I will say that error handling and logging in general is one of my weakpoints, but I made a comment about my approach so far being dbg/pdb based, attaching a debugger and creating breakpoints and prints ad-hoc rather than writing them in code. I'm sure there's reasons why it isn't used as much and logging in code is so much more common, but I have faith that it's a path worth specializing in.
Back to the file reading example, for a non-idempotent function. Considering we are using an encapsulating approach we have to split ourselves into 3 roles. We can be the IO library writer, we can be the calling code writer, and we can be an admin responsible for the whole product. I think a common trap engineers fall for is trying to keep all of the "global" context (or as much as they can handle) at all times.

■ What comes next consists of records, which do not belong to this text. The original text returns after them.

-- ==== Sys2Proof/Machine/Fabric.lean ====
section
/-! DEFINITION. Fabric processors: the words of their programs, starts, messages, and control (R285, R299 to R325). -/

namespace Sys2Proof.Machine

open Sys2Proof.Num

-- ## The issue of a fabric word (R308)

/-- What a word does: it completes; it goes to an address; a transfer is in progress, after which the program goes on; it
waits; it faults; or a page makes it wait and it issues again. -/
inductive FxEff
  | next (s : State) (x : FxSt)
  | jump (s : State) (x : FxSt) (t : W64)
  | busy (s : State) (x : FxSt) (t : W64)
  | waits (s : State) (x : FxSt) (w : FxWait)
  | fault (s : State) (code : BitVec 8) (detail : Nat) (addr : W64)
  | stall (s : State)
def FxEff.apply (p : Nat) : FxEff → State
  | .next s x => s.setFx p { x with fpc := x.fpc + 8 }
  | .jump s x t => s.setFx p { x with fpc := t }
  | .busy s x t => s.setFx p { x with busy := some t }
  | .waits s x w => s.setFx p { x with wait := w }
  | .fault s code detail addr => s.fxFault p code detail addr
  | .stall s => s
/-- What it does to the machine, in one step: where a page makes it wait, or a regulator holds back what it reads and writes, it
has no effect and issues again (R99, R101, R115). -/
def FxEff.run (s : State) (p : Nat) : FxEff → State
  | .stall t => s.waiting t
  | e => s.passed (e.apply p)
/-- A word executed by the issuing processor; `f` has its number, its state and its start. -/
def fxWord (s : State) (f : State → Nat → FxSt → FxStart → FxEff) : Host.Outcome State Fault Refusal :=
  match s.curFx with
  | none => .fault .noProcessor
  | some p =>
    match (s.fx p).cur with
    | none => .fault .noProcessor
    | some c => .next ((f s p (s.fx p) c).run s p)
/-- What follows an engine access. -/
def eng {α : Type} (r : State × Except EStop α) (k : State → α → FxEff) : FxEff :=
  match r with
  | (s, .ok a) => k s a
  | (s, .error .wait) => .stall s
  | (s, .error (.fault c d va)) => .fault s (BitVec.ofNat 8 c) d (BitVec.ofNat 64 va)
/-- Two engine accesses that belong together: the second follows the first. -/
def engSeq {α β : Type} (a : State × Except EStop α) (b : State → α → State × Except EStop β) : State × Except EStop β :=
  match a with
  | (t, .ok x) => b t x
  | (t, .error e) => (t, .error e)
/-- An operand the rules forbid (R311). -/
def fxBad (s : State) : FxEff := .fault s fcOperand 0 0

-- ## Registers, branches (R313)

def FxSt.r (x : FxSt) (a : FReg) : W64 := x.f.get 0 a.toNat
def FxSt.put (x : FxSt) (a : FReg) (v : W64) : FxSt := { x with f := x.f.set 0 a.toNat v }
def FxSt.op2 (x : FxSt) : FOp2 → W64
  | .reg c => x.r c
  | .imm i => i.signExtend 64
/-- A word on registers alone. -/
def fxReg (s : State) (a : FReg) (f : FxSt → W64) : Host.Outcome State Fault Refusal :=
  fxWord s (fun s _ x _ => .next s (x.put a (f x)))
/-- `FX_NOP`. -/
def execFxNop (s : State) : Host.Outcome State Fault Refusal := fxWord s (fun s _ x _ => .next s x)
/-- `FX_LDI`. -/
def execFxLdi (a : FReg) (imm : BitVec 44) (s : State) : Host.Outcome State Fault Refusal := fxReg s a (fun _ => imm.signExtend 64)
/-- `FX_LDI_HI`. -/
def execFxLdiHi (a : FReg) (imm : BitVec 20) (s : State) : Host.Outcome State Fault Refusal :=
  fxReg s a (fun x => imm ++ (x.r a).setWidth 44)
/-- `FX_ADD`. -/
def execFxAdd (a b : FReg) (c : FOp2) (s : State) : Host.Outcome State Fault Refusal := fxReg s a (fun x => x.r b + x.op2 c)
/-- `FX_SUB`. -/
def execFxSub (a b : FReg) (c : FOp2) (s : State) : Host.Outcome State Fault Refusal := fxReg s a (fun x => x.r b - x.op2 c)
/-- `FX_AND`. -/
def execFxAnd (a b : FReg) (c : FOp2) (s : State) : Host.Outcome State Fault Refusal := fxReg s a (fun x => x.r b &&& x.op2 c)
/-- A shift by a signed amount, to the right where it is negative. -/
def fxShl (v n : W64) : W64 :=
  let k := n.toInt
  if 64 ≤ k ∨ k ≤ -64 then 0 else if 0 ≤ k then v <<< k.toNat else v >>> (-k).toNat
/-- `FX_SHL`. -/
def execFxShl (a b : FReg) (c : FOp2) (s : State) : Host.Outcome State Fault Refusal := fxReg s a (fun x => fxShl (x.r b) (x.op2 c))
/-- A branch's target (R310). -/
def FxSt.target (x : FxSt) (off : BitVec 44) : W64 := x.fpc + 8 * off.signExtend 64
def fcond (c : FCond) (v w : W64) : Bool :=
  match c with
  | .eq => v == w
  | .ne => v != w
  | .ltu => decide (v.toNat < w.toNat)
  | .geu => decide (w.toNat ≤ v.toNat)
  | .lts => decide (v.toInt < w.toInt)
  | .ges => decide (w.toInt ≤ v.toInt)
/-- `FX_CMPB`. -/
def execFxCmpb (c : FCond) (a b : FReg) (off : BitVec 44) (s : State) : Host.Outcome State Fault Refusal :=
  fxWord s (fun s _ x _ => if fcond c (x.r a) (x.r b) then .jump s x (x.target off) else .next s x)
/-- `FX_JMP`. -/
def execFxJmp (off : BitVec 44) (s : State) : Host.Outcome State Fault Refusal :=
  fxWord s (fun s _ x _ => .jump s x (x.target off))
/-- `FX_LOOP`. -/
def execFxLoop (a : FReg) (off : BitVec 44) (s : State) : Host.Outcome State Fault Refusal :=
  fxWord s (fun s _ x _ =>
    let x' := x.put a (x.r a - 1)
    if x'.r a = 0 then .next s x' else .jump s x' (x.target off))

-- ## Buffers and memory (R311, R314, R315)

/-- A buffer address with `n` bytes inside one buffer: its place in the buffers. -/
def bufAt (v : W64) (n : Nat) : Option Nat := if v.toNat < 2 ^ 19 ∧ v.toNat % 65536 + n ≤ 65536 then some v.toNat else none
def FxSt.bytes (x : FxSt) (b n : Nat) : List Byte := (List.range n).map (fun i => x.buf.get 0 (b + i))
def FxSt.putBytes (x : FxSt) (b : Nat) (bs : List Byte) : FxSt :=
  { x with buf := (bs.zipIdx).foldl (fun m y => m.set 0 (b + y.2) y.1) x.buf }
/-- A transfer's size in bytes. -/
def xferOk (n : W64) : Bool := decide (1 ≤ n.toNat) && decide (n.toNat ≤ 65536)
/-- Two ranges have a byte in common. -/
def meets (a n b k : Nat) : Bool := decide (a < b + k) && decide (b < a + n) && n != 0 && k != 0
/-- `FX_LOADC` (R314). -/
def execFxLoadc (a b c : FReg) (s : State) : Host.Outcome State Fault Refusal :=
  fxWord s (fun s p x k =>
    let n := (x.r c).toNat
    match bufAt (x.r a) n with
    | none => fxBad s
    | some o =>
      if xferOk (x.r c) = false then fxBad s
      else eng (s.rawRead 2 (p / 2) k.slot (x.r b).toNat n) (fun s bs =>
        .busy s (x.putBytes o bs) (x.fpc + 8)))
/-- `FX_STOREC` (R314). -/
def execFxStorec (a b c : FReg) (s : State) : Host.Outcome State Fault Refusal :=
  fxWord s (fun s p x k =>
    let n := (x.r c).toNat
    match bufAt (x.r a) n with
    | none => fxBad s
    | some o =>
      if xferOk (x.r c) = false then fxBad s
      else eng (s.rawWrite 2 (p / 2) k.slot (x.r b).toNat (x.bytes o n)) (fun s _ =>
        .busy s x (x.fpc + 8)))
/-- A barrier word read (R315): the comparison holds and the word completes, or the program waits. -/
def fxWaitm (s : State) (p : Nat) (x : FxSt) (slot : Nat) (c : WCmp) (d : Nat) (va v : W64) : FxEff :=
  eng (s.rawRead 2 (p / 2) slot va.toNat 8) (fun s bs =>
    let w : W64 := BitVec.ofNat 64 (natOf bs)
    if wcmp c w v then .next s { x with f := x.f.set 0 d w, wait := .none } else .waits s x (.waitm c d va v))
/-- `FX_WAITM` (R315). -/
def execFxWaitm (c : WCmp) (a b d : FReg) (s : State) : Host.Outcome State Fault Refusal :=
  fxWord s (fun s p x k =>
    if (x.r b).toNat % 8 ≠ 0 then .fault s fcMisaligned 0 (x.r b)
    else fxWaitm s p x k.slot c a.toNat (x.r b) (x.r d))
/-- `FX_WAITM_REREAD`: `unit` is the processor. -/
def execFxWaitmReread (s : State) : Host.Outcome State Fault Refusal :=
  let p := s.ev.unit
  let x := s.fx p
  match x.cur, x.wait with
  | some k, .waitm c d va v => .next ((fxWaitm s p x k.slot c d va v).run s p)
  | _, _ => .next s
/-- `FX_SIGM` (R315): the program's earlier stores have been performed. -/
def execFxSigm (set : Bool) (a b : FReg) (s : State) : Host.Outcome State Fault Refusal :=
  fxWord s (fun s p x k =>
    if (x.r a).toNat % 8 ≠ 0 then .fault s fcMisaligned 0 (x.r a)
    else eng (s.rawUpd 2 (p / 2) k.slot (x.r a).toNat 8 (fun old => if set then x.r b else old + x.r b)) (fun s _ => .next s x))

In this case of course we wouldn't be writing the non-idempotent library, so of course that's not a hat we wear, do not quite care about the innards of the function and its state, rather we have a well defined set of errors that are part of the interface of the function (EINVAL, EACCES, EEXIST).
In this sense we respect the encapsulation boundaries and are provided the information necessary by the library. If we ever need to dive into the actual library code, first the encapsulation is broken and we are dealing with a leaky abstraction, second we just dive into the library code, (or the filesystem admin logs themselves).
It's not precisely the type of responsibility that can be handled at design time and in code anyways, when we code we are wearing the calling-module programmer hat. We cannot think of everything that the sysadmin might need at the time of experiencing an error, we have to think that they will be sufficiently armed with enough tools to gather the information necessary with other tools. And thank god for that! checking /proc/fs and looking at crash dumps, and attaching processes with dbg will yield far better info than relying on whatever print statements you somehow added to your program.
Anyways at least that's my take on the specific example of glibc-like implementations of POSIX file operations like open(). I'm sure the implications may change for other non-idempotent functions, but at some point, talking about specifics is a bit more productive than talking in the abstract.